Brine grumbled and nodded for Travis to continue.
“I was born on a farm. My parents were Irish immigrants, black Irish. I was the oldest of six children, two boys and four girls. My parents were staunch Catholics. My mother wanted me to be a priest. She pushed me to study so I could get into seminary. She was working on the local diocese to recommend me while I was still in the womb. When World War I broke out, she begged the bishop to get me into seminary early. Everybody knew it was just a matter of time before America entered the war. My mother wanted me in seminary before the Army could draft me. Boys from secular colleges were already in Europe, driving ambulances, and some of them had been killed. My mother wasn’t going to lose her chance to have a son become a priest to something as insignificant as a world war. You see, my little brother was a bit slow — mentally, I mean. I was my mother’s only chance.”
“So you went to seminary,” Brine interjected.

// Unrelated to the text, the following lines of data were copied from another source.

/-! ### `State.tickFresh` -/

@[simp] theorem State.tickFresh_pending (s : State) : s.tickFresh.pending = s.pending := rfl
@[simp] theorem State.tickFresh_now (s : State) : s.tickFresh.now = s.now := rfl
@[simp] theorem State.tickFresh_nextPkt (s : State) : s.tickFresh.nextPkt = s.nextPkt := rfl
@[simp] theorem State.tickFresh_fuses (s : State) : s.tickFresh.fuses = s.fuses := rfl
@[simp] theorem State.tickFresh_out (s : State) : s.tickFresh.out = s.out := rfl
@[simp] theorem State.tickFresh_regs (s : State) : s.tickFresh.regs = s.regs := rfl
@[simp] theorem State.tickFresh_sram (s : State) : s.tickFresh.sram = s.sram := rfl
@[simp] theorem State.tickFresh_sramBad (s : State) : s.tickFresh.sramBad = s.sramBad := rfl
@[simp] theorem State.tickFresh_sramWeak (s : State) : s.tickFresh.sramWeak = s.sramWeak := rfl
@[simp] theorem State.tickFresh_fst (s : State) : s.tickFresh.fst = s.fst := rfl
@[simp] theorem State.tickFresh_fstBad (s : State) : s.tickFresh.fstBad = s.fstBad := rfl
@[simp] theorem State.tickFresh_fstWeak (s : State) : s.tickFresh.fstWeak = s.fstWeak := rfl
@[simp] theorem State.tickFresh_rings (s : State) : s.tickFresh.rings = s.rings := rfl
@[simp] theorem State.tickFresh_fields (s : State) : s.tickFresh.fields = s.fields := rfl
@[simp] theorem State.tickFresh_groups (s : State) : s.tickFresh.groups = s.groups := rfl
@[simp] theorem State.tickFresh_tiles (s : State) : s.tickFresh.tiles = s.tiles := rfl
@[simp] theorem State.tickFresh_slots (s : State) : s.tickFresh.slots = s.slots := rfl
@[simp] theorem State.tickFresh_rules (s : State) : s.tickFresh.rules = s.rules := rfl
@[simp] theorem State.tickFresh_buoys (s : State) : s.tickFresh.buoys = s.buoys := rfl
@[simp] theorem State.tickFresh_buoyBlocks (s : State) : s.tickFresh.buoyBlocks = s.buoyBlocks := rfl
@[simp] theorem State.tickFresh_sectorTags (s : State) : s.tickFresh.sectorTags = s.sectorTags := rfl
@[simp] theorem State.tickFresh_packets (s : State) : s.tickFresh.packets = s.packets := rfl
@[simp] theorem State.tickFresh_answers (s : State) : s.tickFresh.answers = s.answers := rfl
@[simp] theorem State.tickFresh_journal (s : State) : s.tickFresh.journal = s.journal := rfl
@[simp] theorem State.tickFresh_lenses (s : State) : s.tickFresh.lenses = s.lenses := rfl
@[simp] theorem State.tickFresh_mvs (s : State) : s.tickFresh.mvs = s.mvs := rfl
@[simp] theorem State.tickFresh_sectors (s : State) : s.tickFresh.sectors = s.sectors := rfl
@[simp] theorem State.tickFresh_live (s : State) : s.tickFresh.live = s.live := rfl
@[simp] theorem State.tickFresh_mboxQueue (s : State) : s.tickFresh.mboxQueue = s.mboxQueue := rfl
@[simp] theorem State.tickFresh_mboxJobs (s : State) : s.tickFresh.mboxJobs = s.mboxJobs := rfl
@[simp] theorem State.tickFresh_resets (s : State) : s.tickFresh.resets = s.resets := rfl
@[simp] theorem State.tickFresh_bays (s : State) : s.tickFresh.bays = s.bays := rfl
@[simp] theorem State.tickFresh_settleDue (s : State) : s.tickFresh.settleDue = s.settleDue := rfl
@[simp] theorem State.tickFresh_periodWrites (s : State) : s.tickFresh.periodWrites = s.periodWrites := rfl
@[simp] theorem State.tickFresh_watchSpan (s : State) : s.tickFresh.watchSpan = s.watchSpan := rfl
@[simp] theorem State.tickFresh_hwSet (s : State) : s.tickFresh.hwSet = s.hwSet := rfl
@[simp] theorem State.tickFresh_rwlWrites (s : State) : s.tickFresh.rwlWrites = s.rwlWrites := rfl
@[simp] theorem State.tickFresh_unlocked (s : State) : s.tickFresh.unlocked = s.unlocked := rfl
@[simp] theorem State.tickFresh_copyA (s : State) : s.tickFresh.copyA = s.copyA := rfl
@[simp] theorem State.tickFresh_copyB (s : State) : s.tickFresh.copyB = s.copyB := rfl
@[simp] theorem State.tickFresh_ledgerRepair (s : State) : s.tickFresh.ledgerRepair = s.ledgerRepair := rfl
@[simp] theorem State.tickFresh_lostTiles (s : State) : s.tickFresh.lostTiles = s.lostTiles := rfl
@[simp] theorem State.tickFresh_rd (s : State) (r' : Reg) (u' i' : Nat) :
    s.tickFresh.rd r' u' i' = s.rd r' u' i' := rfl
@[simp] theorem State.tickFresh_gf (s : State) (f' : RegField) (u' i' : Nat) :
    s.tickFresh.gf f' u' i' = s.gf f' u' i' := rfl
@[simp] theorem State.tickFresh_flag (s : State) (f' : RegField) (u' i' : Nat) :
    s.tickFresh.flag f' u' i' = s.flag f' u' i' := rfl
@[simp] theorem State.tickFresh_fld (s : State) (f' : Nat) :
    s.tickFresh.fld f' = s.fld f' := rfl
@[simp] theorem State.tickFresh_grp (s : State) (t' g' : Nat) :
    s.tickFresh.grp t' g' = s.grp t' g' := rfl
@[simp] theorem State.tickFresh_til (s : State) (t' : Nat) :
    s.tickFresh.til t' = s.til t' := rfl
@[simp] theorem State.tickFresh_slot (s : State) (t' k' : Nat) :
    s.tickFresh.slot t' k' = s.slot t' k' := rfl
@[simp] theorem State.tickFresh_rule (s : State) (t' k' : Nat) :
    s.tickFresh.rule t' k' = s.rule t' k' := rfl
@[simp] theorem State.tickFresh_buoy (s : State) (b' i' : Nat) :
    s.tickFresh.buoy b' i' = s.buoy b' i' := rfl
@[simp] theorem State.tickFresh_blk (s : State) (b' : Nat) :
    s.tickFresh.blk b' = s.blk b' := rfl
@[simp] theorem State.tickFresh_tagSt (s : State) (a' b' : Nat) :
    s.tickFresh.tagSt a' b' = s.tagSt a' b' := rfl
@[simp] theorem State.tickFresh_ring (s : State) (r' : Nat) :
    s.tickFresh.ring r' = s.ring r' := rfl
@[simp] theorem State.tickFresh_sramByte (s : State) (t' o' : Nat) :
    s.tickFresh.sramByte t' o' = s.sramByte t' o' := rfl
@[simp] theorem State.tickFresh_fstByte (s : State) (f' o' : Nat) :
    s.tickFresh.fstByte f' o' = s.fstByte f' o' := rfl
@[simp] theorem State.tickFresh_pkt (s : State) (id' : Nat) :
    s.tickFresh.pkt id' = s.pkt id' := rfl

He was becoming impatient with the progress of the story.
“I went in at sixteen, which made me at least four years younger than the other boys. My mother packed me some sandwiches, and I packed myself into a threadbare black suit that was three sizes too small for me and I was on the train to Illinois.
“You have to understand, I didn’t want any part of this stuff with the demon; I really wanted to be a priest. Of all the people I had known as a child, the priest seemed like the only one who had any control over things. The crops could fail, banks could close, people could get sick and die, but the priest and the church were always there, calm and steadfast. And all that mysticism was pretty nifty, too.”
“What about women?” Brine asked. He had resolved himself to hearing an epic, and it seemed as if Travis needed to tell it. Brine found he liked the strange young man, in spite of himself.
“You don’t miss what you’ve never known. I mean I had these urges, but they were sinful, right? I just had to say, ‘Get thee behind me Satan’, and get on with it.”
“That’s the most incredible thing you’ve told me so far,” Brine said. “When I was sixteen, sex seemed like the only reason to go on living.”